Fri Mar 10 05:43:16 EST 1989

I have recently explored several connectionist models for learning
under _realistic_ learning scenarios. The class of  problems for
which we are trying to acquire solutions by learning are decision
problems with the following characteristics:

(i) large number of continuous-valued PARAMETERS, each of which
	(ia) takes on values from a finite range with a nonstationary
		distribution
	(ib) costs more to measure accurately.
		{however, accuracy can be controlled by focussed sampling}
	(ic) is not known to follow any particular parametric distribution
(ii) the optimization CRITERION (energy, if you will) is ill-defined
	{much like the _blackbox_ in David Ackley's thesis}
(iii) a set of OPERATORS is available, and these are the _only_ instruments
	for manipulating the problem state.
	(iiia) the _causal_ relationships between the states before and
		after the application of the operator are not known
	(iiib) the _persistence_ model is incomplete - i.e. it is not
		known a priori as to when the effect of an action will
		be felt and how long will it persist
(iv) the TRAINING ENVIRONMENT is _slow reactive_ : it can be assumed to
	produce reinforcement (prescriptive feedback) rather than an
	error (evaluative feedback); however, the delays between an action
	and subsequent reinforcement follow an _unknown_ distribution.
-------
These have been called Dynamic Decision Problems, and shown to be a rich class,
in the following publication [available upon request from the first author]:

Mehra, P. and B. W. Wah, "Architectures for Strategy Learning,"
  in Computer Architectures for Artificial Intelligence Appli-
  cations, ed. B. Wah and C. Ramamoorthy, Wiley, New York, NY,
  1989 (in press).

{send e-mail to: mehra at cs.uiuc.edu}
-------
The above publication also examines the applicability of other well-known
learning techniques {empirical, probabilistic, decision theoretic, EBL,
hybrid techniques, learning to plan, etc} and suggests why ANSs might be
prefered over others. As a part of this comparision, several contemporary
connectionist models were found lacking in certain respects. I shall
summarize the criticisms here, and would like to have feedback from
those who have supported the use of these techniques.

BACK-PROPAGATION:
positive aspects:
	Simplicity of programming the learning algorithm
	An effective procedure for tuning of large parameter
	  sets representable as _band matrices_ (layered networks)
problematic assumptions:
	Immediate feedback
	Corrective {as against prescriptive} feedback
		[I am aware of Ron Williams' work, though]
weakness as a learning approach
	Requires tweaking of features (normalization biases) to the
	extent that the degree of generalization varies drastically
	as the degree of coarse coding changes. A great part of the
	success in particular applications could therefore be attributed
	to the intelligence of the researcher who codes those features
	{rather than to the _learning_ algorithm}

REINFORCEMENT LEARNING
positive aspects
	Can handle prescriptive feedback
	Has been shown {Rich Sutton, Chuck Anderson} to work with delayed
	  feedback
problematic assumptions
	The implementations known to this author assume
		: persistence of effects decays _exponentially_ with time
		: heuristic assumptions such as "recency" (that the more
		  recent an action is, the more is it responsible for the
		  feedback) and frequency (that the more frequently an
		  action occurs preceding the feedback, the more likely it
		  is to have caused the feedback) are _hardwired_ into the
		  learning algorithms
	All the knowledge needed for learning is implicit as if the learning
		critter was born with algorithms assuming exponential decay
		and as if all actions in the world caused similar delay patterns
	The nodes of the network compute functions much more complex than
		in case of classical back-propagation.
weakness as a learning paradigm
	All actions that occur at the same time and with the same frequency
	are assumed equally likely to have caused the feedback. (ie. these
	algorithms have an implicitly coded causal model)

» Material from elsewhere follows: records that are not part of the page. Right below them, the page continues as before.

-- ==== Sys2Proof/Machine/Audit.lean ====
section
/-! DEFINITION. The Travel Audit (chapter 10): starting and stopping, the three counters, the computation. -/

namespace Sys2Proof.Machine

/-- The counters' upper end (R167). -/
def auditLimit : Nat := 65535

/-- Start an audit (R168, R169): counters and revolutions 0, COUNTING. -/
def startAudit (s : State) : State :=
  { s with audit := { s.audit with state := .counting, cCmd := 0, cRoll := 0, cWheel := 0, revolutions := 0 } }

/-- A slip in per mille of one travel against the one before it, clamped for the record (R172); 0 when the travel before
it is 0. -/
def slipOf (before after : Nat) : Int :=
  if before = 0 then 0
  else min 1000 (max (-32768) (truncDiv (((before : Int) - (after : Int)) * 1000) (before : Int)))

/-- A result number's successor (R167): 65535 is followed by 1. -/
def nextResult (n : Nat) : Nat := if auditLimit ≤ n then 1 else n + 1

/-- The record an audit ending now computes (R172, R173). An INCONCLUSIVE one, to which R172 applies no tolerance, records
drive_tol and mat_tol as they stand (the model's choice, log 45). -/
def State.auditRecord (s : State) (cause : EndCause) : AuditRecord :=
  let a := s.audit
  let p := s.params
  let tCmd := a.cCmd / p.kY
  let tRoll := a.cRoll * 100 / p.rollPer100
  let tWheel := a.cWheel * 100 / p.wheelPer100
  let drive := slipOf tCmd tRoll
  let material := slipOf tRoll tWheel
  let enough := decide (500 ≤ tCmd)
  let failed := decide (p.driveTol < mag drive) || decide (p.matTol < mag material)
  { number := nextResult a.resultNumber, cause := cause
    cCmd := a.cCmd, cRoll := a.cRoll, cWheel := a.cWheel, revolutions := a.revolutions
    tCmd := tCmd, tRoll := tRoll, tWheel := tWheel
    driveSlip := if enough then drive else 0, materialSlip := if enough then material else 0
    driveTol := p.driveTol, matTol := p.matTol
    verdict := if enough then (if failed then .fail else .pass) else .inconclusive }

/-- End an audit (R172, R173, R169): the record, AUDIT_DONE, FEED_SLIP on FAIL, and the restart of auto_audit. -/
def endAudit (cause : EndCause) (s : State) : State :=
  let r := s.auditRecord cause
  let a := raiseNotice (.auditDone r.number r.cause r.verdict r.driveSlip r.materialSlip)
    { s with audit := { s.audit with state := .done, resultNumber := r.number, last := some r } }
  let b := if r.verdict = .fail then latch .feedSlip Option.none a else a
  if b.params.autoAudit then startAudit b else b

/-- An audit ends when a counter has reached the limit (R171). -/
def endAtLimit (cause : EndCause) (count : Nat) (s : State) : State :=
  if count = auditLimit then endAudit cause s else s

/-- Add to C_cmd (R171): the gate is judged once for the whole count; past the limit the rest is discarded. Adding no
pulses counts nothing. -/
def addCmd (n : Nat) (s : State) : State :=
  if s.auditCounts ∧ n ≠ 0 then
    let c := min auditLimit (s.audit.cCmd + n)
    endAtLimit .cmd c { s with audit := { s.audit with cCmd := c } }
  else s

/-- Add 1 to C_roll (R171). -/
def addRoll (s : State) : State :=
  if s.auditCounts then
    let c := min auditLimit (s.audit.cRoll + 1)
    endAtLimit .roll c { s with audit := { s.audit with cRoll := c } }
  else s

/-- Add 1 to C_wheel (R171). -/
def addWheel (s : State) : State :=
  if s.auditCounts then
    let c := min auditLimit (s.audit.cWheel + 1)
    endAtLimit .wheel c { s with audit := { s.audit with cWheel := c } }
  else s

/-- A forward-revolution index at the Travel Audit (R171). -/
def auditIndex (s : State) : State :=
  if s.auditCounts then { s with audit := { s.audit with revolutions := min auditLimit (s.audit.revolutions + 1) } }
  else s

/-- An audit state's code (log 23: the order of R167). -/
def AuditState.code : AuditState → Nat
  | .idle => 0
  | .counting => 1
  | .done => 2

/-- Decide an AUDIT_START (R168). -/
def decideAuditStart (s : State) : State × Reply := (startAudit s, Reply.good (u8 s.audit.state.code))

/-- Decide an AUDIT_STOP (R168). -/
def decideAuditStop (s : State) : State × Reply :=
  if s.audit.state = .counting then
    let r := s.auditRecord .stop
    (endAudit .stop s, Reply.good (u8 r.verdict.code ++ u16 r.number))
  else (s, Reply.because .notNow .none)

/-- The 31 bytes of an audit result (12 section 12.2). -/
def AuditRecord.bytes (r : AuditRecord) : List Byte :=
  flag true ++ u16 r.number ++ u8 r.cause.code ++ u16 r.cCmd ++ u16 r.cRoll ++ u16 r.cWheel ++ u16 r.revolutions
  ++ u16 r.driveTol ++ u16 r.tCmd ++ u32 r.tRoll ++ u32 r.tWheel ++ s16 r.driveSlip ++ s16 r.materialSlip
  ++ u16 r.matTol ++ u8 r.verdict.code

/-- Decide an AUDIT_RESULT (R174). -/
def decideAuditResult (s : State) : State × Reply :=
  (s, Reply.good (match s.audit.last with
    | some r => r.bytes
    | Option.none => List.replicate 31 0))

/-- AUDIT_START (R168). -/
def execAuditStart (tag : Byte) (s : State) : Host.Outcome State Fault Refusal :=
  finish (request 0x16 tag decideAuditStart s)

/-- AUDIT_STOP (R168). -/
def execAuditStop (tag : Byte) (s : State) : Host.Outcome State Fault Refusal :=
  finish (request 0x17 tag decideAuditStop s)

/-- AUDIT_RESULT (R174). -/
def execAuditResult (tag : Byte) (s : State) : Host.Outcome State Fault Refusal :=
  finish (request 0x18 tag decideAuditResult s)

/-- FEED_ROLLER_EDGE (R171): a change of FRA, FRB or both adds 1; levels that have not changed are no edge. -/
def execFeedRollerEdge (fra frb : Bool) (s : State) : Host.Outcome State Fault Refusal :=
  let changed := fra != s.pins.fra || frb != s.pins.frb
  finish (live (fun s => if changed then addRoll s else s) (setPins { s.pins with fra := fra, frb := frb } s))

/-- MEASURING_WHEEL_EDGE (R171): a change of MWA, MWB or both adds 1; levels that have not changed are no edge. -/
def execMeasuringWheelEdge (mwa mwb : Bool) (s : State) : Host.Outcome State Fault Refusal :=
  let changed := mwa != s.pins.mwa || mwb != s.pins.mwb
  finish (live (fun s => if changed then addWheel s else s) (setPins { s.pins with mwa := mwa, mwb := mwb } s))

end Sys2Proof.Machine
end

	No scope for using the same network to choose between actions having
	different causal and persistence assumptions.

	The learning algorithm amounts to a procedural encoding of environmental
	knowledge. Any success of these algorithms in realistic applications is
	in a large part due to the intelligence of the designer and the effort
	they put in (for example to find just the right lambda for the
	exponential decay factor).
-------
See my paper for details of Dynamic Decision Problems and extensive study of
how the basic learning model underlying _most_ of the existing learning
algorithms (either in AI or Connectionism) is at odds with the requirements
of training in the real world.

Comments welcome from those who read the paper, as well as from those
who just want to discuss the material of this basenote.

- Pankaj {Mehra at cs.uiuc.edu}